SpaceX targets $1.75T IPO after Q1 loss

LucasBennett

Elon Musk's SpaceX filed for an initial public offering with a valuation target of approximately US$1.75 trillion on May 21, following a US$4.28 billion loss for the quarter ended March 31. The company's filing reveals that heavy spending on data-center computing masks profitability in its core Starlink satellite internet division, with investors betting that Starlink revenue can fund the Starship rocket program and support a broader push into artificial intelligence. Traditional valuation measures do not fully explain the price tag, though some analyses suggest the satellite and space businesses alone could support a near US$2 trillion valuation.
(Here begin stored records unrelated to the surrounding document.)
/-- Serve a request if it is ready; a line that the host holds is asked for. -/
def serveHome (s : State) (id : Nat) (ok : ReqKind → Bool) : State :=
  match s.reqs.find id with
  | none => s
  | some r =>
    if !ok r.kind then s
    else if r.stage == .atVis then (if coreOpen s r then serveVisitor s id r else s)
    else if beyond r.pa then servePort s id r
    else if homeReady s id r then (if wayGone s r.pa then failGone s id r else serveReq (reachBanks s r) id r)
    else if r.stage == .atHome && pwinOf r.pa == .hbm && !ofHost r && hostHolds s (lineOf r.pa) (needsWrite r.kind) then askHost s (lineOf r.pa)
    else s

def isRead : ReqKind → Bool | .store _ _ | .atomic _ _ | .take _ _ => false | _ => true

/-- HOME_READ (R91). -/
def execHomeRead (id : Nat) (s : State) : Out := .next (serveHome s id isRead)

/-- The write of a command's line: its bytes perform and the line is let go (R109). -/
def performTake (s : State) (id : Nat) (r : Req) (mcas : Bool) : State :=
  let s := if r.fwd.isEmpty then s else performBytes (recordReq s r true) r.core r.fwd
  let s := if mcas then putMarks s r.core r.fwd r.own else s
  leaveFifo (s.dropReq id) id r.pa

/-- HOME_WRITE_PERFORM (R88): a store at its home, or the write of a line that a command holds. -/
def execHomeWritePerform (id : Nat) (s : State) : Out :=
  match s.reqs.find id with
  | none => .next s
  | some r =>
    match r.kind, r.stage with
    | .take _ mcas, .released => .next (if beyond r.pa then s else performTake s id r mcas)
    | _, _ => .next (serveHome s id fun k => match k with | .store _ _ => true | _ => false)

/-- RESERVATION_REQUEST (R217): also the take of a command's line (R109). -/
def execReservationRequest (id : Nat) (s : State) : Out :=
  .next (serveHome s id fun k => match k with | .atomic _ _ | .take _ _ => true | _ => false)

/-! ## The other events of a slice -/

/-- SLICE_MISS_FILL (R410): the line is in a home way, and the merged requests are served in their order. -/
def execSliceMissFill (p line : Nat) (s : State) : Out :=
  match (s.slice p).misses.find? fun m => m.line == line with
  | none => .next s
  | some m =>
    let s := s.modSlice p fun q => { q with misses := q.misses.erase m }
    let s := fillHome s line
    let s := m.reqs.foldl (fun s id => s.modReq id fun r => { r with stage := .atHome }) s
    .next (m.reqs.foldl (fun s id => serveHome s id fun _ => true) s)

/-- MULTICAST_WINDOW_EXPIRY (R412): a line that an MCAS holds is read after it. -/
def execMulticastWindowExpiry (p line : Nat) (s : State) : Out :=
  match (s.slice p).windows.find? fun w => w.line == line with
  | some w => .next (if w.ends ≤ s.clk && !heldByMcas s (64 * line) then endWindow s line else s)
  | none => .next s

/-- HBM_REFRESH (R416): a burst of a copy engine that is split is counted. -/
def execHbmRefresh (d : Nat) (split : Bool) (s : State) : Out :=
  let burst := s.reqs.any fun x => pwinOf x.2.pa == .hbm && sliceOf x.2.pa / 48 == d &&
    match x.2.kind with | .eng _ | .take _ false => true | _ => false
  .next (if split && burst then s.modDie d fun x => { x with refsplit := (x.refsplit + 1) % 2 ^ 48 } else s)

end Sys2Proof.Machine
end

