def TWalk.opaq (w : TWalk) : Bool := bitAt w.flags 3
def TWalk.cull (w : TWalk) : Bool := bitAt w.flags 2
def TWalk.first (w : TWalk) : Bool := bitAt w.flags 1
def TWalk.inst (w : TWalk) : Bool := bitAt w.flags 0

/-- f7 as the unit writes it (R269). -/
def TWalk.f7 (w : TWalk) : Nat :=
  (w.flags <<< 60) + (w.depth <<< 48) + (if w.depth = 0 then 0 else w.top + (w.tkind <<< 56)) +
    (if w.depth < 2 then 0 else (w.next <<< 24) + (w.nkind <<< 58))

def TWalk.setF7 (w : TWalk) (x : Nat) : TWalk :=
  { w with flags := bits x 63 60, depth := bits x 55 48, top := bits x 23 0, tkind := bits x 57 56, next := bits x 47 24,
           nkind := bits x 59 58 }

/-- What a walk looks at: the registers it only reads, the scene, the treelets of the core's store. -/
structure TravEnv where
  f1 : Nat
  f2 : Nat
  f3 : Nat
  ntree : Nat
  saveOn : Bool
  /-- the image of a treelet, for the walk of this number -/
  image : Nat → Nat → Option (List Byte)
  /-- the entry distance of a ray that can meet nothing -/
  free : Nat

inductive Trv
  | go (w : TWalk)
  | event (e : Nat) (w : TWalk)
  | fatal (cause va : Nat)
  /-- ray-stack entry m must be read, or written with v, before the walk goes on -/
  | need (m : Nat) (v : Option Nat) (w : TWalk)

def TravEnv.ray (e : TravEnv) (w : TWalk) : Option Ray := rayOf e.f1 e.f2 e.f3 w.f4

/-! ## The treelet stack (R270) -/

/-- Push an entry, or RAYSTACK. -/
def pushT (w : TWalk) (id kind : Nat) (k : TWalk → Trv) : Trv :=
  let w1 := { w with next := if w.depth = 0 then 0 else w.top, nkind := if w.depth = 0 then 0 else w.tkind, top := id,
                     tkind := kind, depth := w.depth + 1 }
  if 255 ≤ w.depth then .fatal 0x46 0
  else if w.depth < 2 then k w1
  else
    match w.made with
    | _ :: l => k { w1 with made := l }
    | [] => .need (w.depth - 2) (some (w.next + w.nkind * 2 ^ 24)) w

/-- Pop the top entry; the entry that becomes NEXT comes from the ray stack. -/
def popT (w : TWalk) (k : TWalk → Trv) : Trv :=
  let w1 := { w with depth := w.depth - 1, top := w.next, tkind := w.nkind, next := 0, nkind := 0 }
  if w.depth < 2 then k { w1 with top := 0, tkind := 0 }
  else if w.depth = 2 then k w1
  else
    match w.made with
    | (_, x) :: l => if bits x 25 24 = 3 then .fatal 0x46 0 else k { w1 with next := x % 2 ^ 24, nkind := bits x 25 24, made := l }
    | [] => .need (w.depth - 3) none w

/-- Pop n entries and push them again in the order popped: the top n reversed. -/
def reverseT : Nat → List (Nat × Nat) → TWalk → (TWalk → Trv) → Trv
  | 0, l, w, k => repush l w k
  | n + 1, l, w, k => popT w fun w' => reverseT n (l ++ [(w.top, w.tkind)]) w' k
where
  repush : List (Nat × Nat) → TWalk → (TWalk → Trv) → Trv
    | [], w, k => k w
    | (id, kind) :: l, w, k => pushT w id kind fun w => repush l w k

/-! ## Acceptance (R275) -/

def TWalk.marker (w : TWalk) : Nat := if w.inst then 0xFFFFFFFE else 0xFFFFFFFF

/-- The ray is over: DEPTH 0 and DONE. -/
def doneT (w : TWalk) : Trv :=
  .event 0 { w with depth := 0, top := 0, tkind := 0, next := 0, nkind := 0, nodes := [], leaf := none, walking := false }

/-- Accept {t, prim} with f6's upper half; FIRST ends the ray. -/
def acceptT (w : TWalk) (f5 f6hi : Nat) (last : Bool) (k : TWalk → Trv) : Trv :=
  let w := { w with f5 := f5, f6 := f6hi * 2 ^ 32 + w.marker, f4 := w.f4 % 2 ^ 32 + f5 % 2 ^ 32 * 2 ^ 32 }
  if w.first || last then doneT w else k w

/-! ## The walk (R272, R273) -/

def maskOfRefs (l : List ChildRef) : Nat := l.zipIdx.foldl (fun a x => if x.1 == .empty then a else a + 2 ^ x.2) 0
Starlink Profitability Supports Broader Losses

Starlink was SpaceX's only profitable division last year, generating US$4.42 billion in revenue. In the first quarter, Starlink accounted for 69% of total company sales, while its subscriber base more than doubled year-over-year to 10.3 million users.

The quarterly loss was primarily driven by planned spending on future data-center capacity. SpaceX's data-center computing unit recorded a loss of US$6.35 billion for the full prior year, with first-quarter capital spending on data-center computing reaching US$7.7 billion.

Orbital Data Centers: Planned but Unproven

SpaceX's IPO prospectus discloses plans to build and launch orbital data centers, with space-based facilities potentially beginning deployment as early as 2028. However, the filing acknowledges significant uncertainties: orbital data centers remain unproven and may never work as a business model.

Cost represents a major barrier. Current analysis estimates the cost of an orbital facility at approximately three times that of a terrestrial equivalent. Additionally, orbital data center feasibility faces constraints from limited launch capacity and high launch costs, which could delay or prevent viable deployment.

The offering represents a test of investor appetite for a potential shift in cloud infrastructure—the computing systems that store and process data for online services.